Blended Length Genome Sequencing (blend-seq): Combining Short Reads with Low-Coverage Long Reads to Maximize Variant Discovery

bioRxiv |

We introduce blend-seq, a method for combining data from traditional short-read sequencing pipelines with low-coverage long reads, with the goal of substantially improving variant discovery for single samples without the full cost of high-coverage long reads. We demonstrate that with only 4x long read coverage augmenting 30x short reads, we can improve SNP discovery across the genome and achieve precision and recall beyond what is possible with short reads, even at very high coverage (60x). For genotype-agnostic discovery of structural variants, we see a threefold improvement in recall while maintaining precision by using the low-coverage long reads on their own. For the more specialized scenario of genotype-aware structural variant calling, we show how combining the long and short reads in a graph-based approach results in greater performance than either technology on its own.

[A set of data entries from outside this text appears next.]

-- ==== Sys2Proof/Machine/Power.lean ====
section
/-!
DEFINITION. Machine/Power.lean: the power block: input conditions, domains and their wakes, the token bucket, the
envelope, ballast and quench ramps, budgets, the hold-up reserve, cooling (13_power_and_thermal, 11 R358-R360).
-/
namespace Sys2Proof.Machine

/-! ### Ceilings and budgets -/

/-- The ceiling in force (R416): the lowest of the envelope value and the limits of R400, R402 and R429. -/
def ceilingNow (s : State) : Nat := min (min s.power.envCeil s.power.uvLimit) (min s.power.convLimit s.power.inletLimit)

/-- The budget ceiling (R358): the lower of the ceiling in force and the target of the last breakpoint reached. -/
def budgetCeiling (s : State) : Nat := min (ceilingNow s) s.power.targetCeil

/-- Sum of the granted tenant budgets, 10 W units. -/
def grantedSum (s : State) : Nat := ([1, 2, 3, 4, 5, 6, 7].map (fun p => s.get (F.PRT_POWER_GRANTED p))).sum

/-- The tenant pool: the budget ceiling less PRT_SYS_RESERVE (R358). -/
def tenantPool (s : State) : Nat := budgetCeiling s - s.get F.PRT_SYS_RESERVE_RESERVE

/-- EFFECTIVE of a budget (R360): GRANTED while the budgets fit, else scaled and rounded down to 10 W. -/
def effectiveOf (pool sum granted : Nat) : Nat := if sum ≤ pool then granted else granted * pool / sum

/-- BUDGET_SCALING (R360): POOL, SUM and every EFFECTIVE, for the budget ceiling of this moment. -/
def scaleBudgets (s : State) : State :=
  let pool := tenantPool s
  let sum := grantedSum s
  let s := { s with power := { s.power with budgetAt := budgetCeiling s } }
  let s := s.set F.PRT_BUDGET_SUM_POOL pool
  let s := s.set F.PRT_BUDGET_SUM_SUM sum
  s.forEach [1, 2, 3, 4, 5, 6, 7] (fun p t =>
    t.set (F.PRT_POWER_EFFECTIVE p) (effectiveOf pool sum (t.get (F.PRT_POWER_GRANTED p))))

/-- PWR_ENV_NOW.CEILING follows its limits (R416); the budgets follow at the end of the window (R360). -/
def updateCeiling (s : State) : State := s.set F.PWR_ENV_NOW_CEILING (ceilingNow s)

/-- The end of a 1 ms window: the budgets are scaled anew where the budget ceiling changed (R360). -/
def windowBudgets (s : State) : State := if budgetCeiling s = s.power.budgetAt then s else scaleBudgets s

/-! ### Envelope breakpoints (R415) -/

/-- A breakpoint: FET, ceiling, floor, ramp. -/
structure Breakpoint where
  fet : Fet
  ceil : Nat
  floor : Nat
  ramp : Nat
  deriving DecidableEq, Repr

/-- The pending breakpoints, in FET order. -/
def breakpoints (s : State) : List Breakpoint :=
  ((List.range 12).filter (fun i => s.flag (F.PWR_ENV_BP_RAMP_VALID i))).map (fun i =>
    ⟨rdPair s (R.PWR_ENV_BP_FET_LO i) (R.PWR_ENV_BP_FET_HI i), s.get (F.PWR_ENV_BP_LIM_CEILING i),
     s.get (F.PWR_ENV_BP_LIM_FLOOR i), s.get (F.PWR_ENV_BP_RAMP_RAMP i)⟩)

/-- Writes the breakpoint registers. -/
def setBreakpoints (l : List Breakpoint) (s : State) : State :=
  let s := s.set F.PWR_ENV_RAMP_PENDING l.length
  s.forEach (List.range 12) (fun i t => match l[i]? with
    | some b =>
      let t := wrPair t (R.PWR_ENV_BP_FET_LO i) (R.PWR_ENV_BP_FET_HI i) b.fet
      let t := t.wr (R.PWR_ENV_BP_LIM i) (BitVec.ofNat 32 (b.ceil * 65536 + b.floor))
      t.wr (R.PWR_ENV_BP_RAMP i) (BitVec.ofNat 32 (2 ^ 31 + b.ramp))
    | none =>
      ((wrPair t (R.PWR_ENV_BP_FET_LO i) (R.PWR_ENV_BP_FET_HI i) 0).wr (R.PWR_ENV_BP_LIM i) 0).wr (R.PWR_ENV_BP_RAMP i) 0)

/-- A breakpoint's ramp field after the limits of R415. -/
def rampOf (v : Nat) : Nat := if v = 0 then 200 else if v < 10 then 10 else min v 2000

/-- ENVELOPE_BREAKPOINT (R415): the targets and the ramp limit take the first pending breakpoint's values at its FET. -/
def envelopeBreakpoint (s : State) : State :=
  match breakpoints s with
  | b :: rest =>
    if s.fet < b.fet then s else
    let s := setBreakpoints rest s
    let s := s.set F.PWR_ENV_RAMP_RAMP b.ramp
    let s := { s with power := { s.power with targetCeil := b.ceil, targetFloor := b.floor } }
    scaleBudgets s
  | [] => s

/-- One value moves toward a target by at most `step`. -/
def toward (v target step : Nat) : Nat := if v < target then min target (v + step) else max target (v - step)

/-- The envelope values in force at reset and after a warm re-initialisation (R415). -/
def resetEnvelope (s : State) : State :=
  let s := setBreakpoints [] s
  let s := s.set F.PWR_ENV_RAMP_RAMP 200
  let s := s.set F.PWR_ENV_NOW_FLOOR 120
  scaleBudgets (updateCeiling { s with power := { s.power with targetCeil := 1750, targetFloor := 120, envCeil := 1750 } })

The observed gains highlight the complementary nature of short and long read technologies: long reads help with SNP discovery by better mapping to difficult regions, and they provide better performance with long insertions and deletions (structural variants) by virtue of their length, while the larger number of short-read layers help with genotyping structural variants discovered by long reads. In this way, blend-seq offers many of the benefits of long-read pipelines without incurring the cost of high-coverage long reads.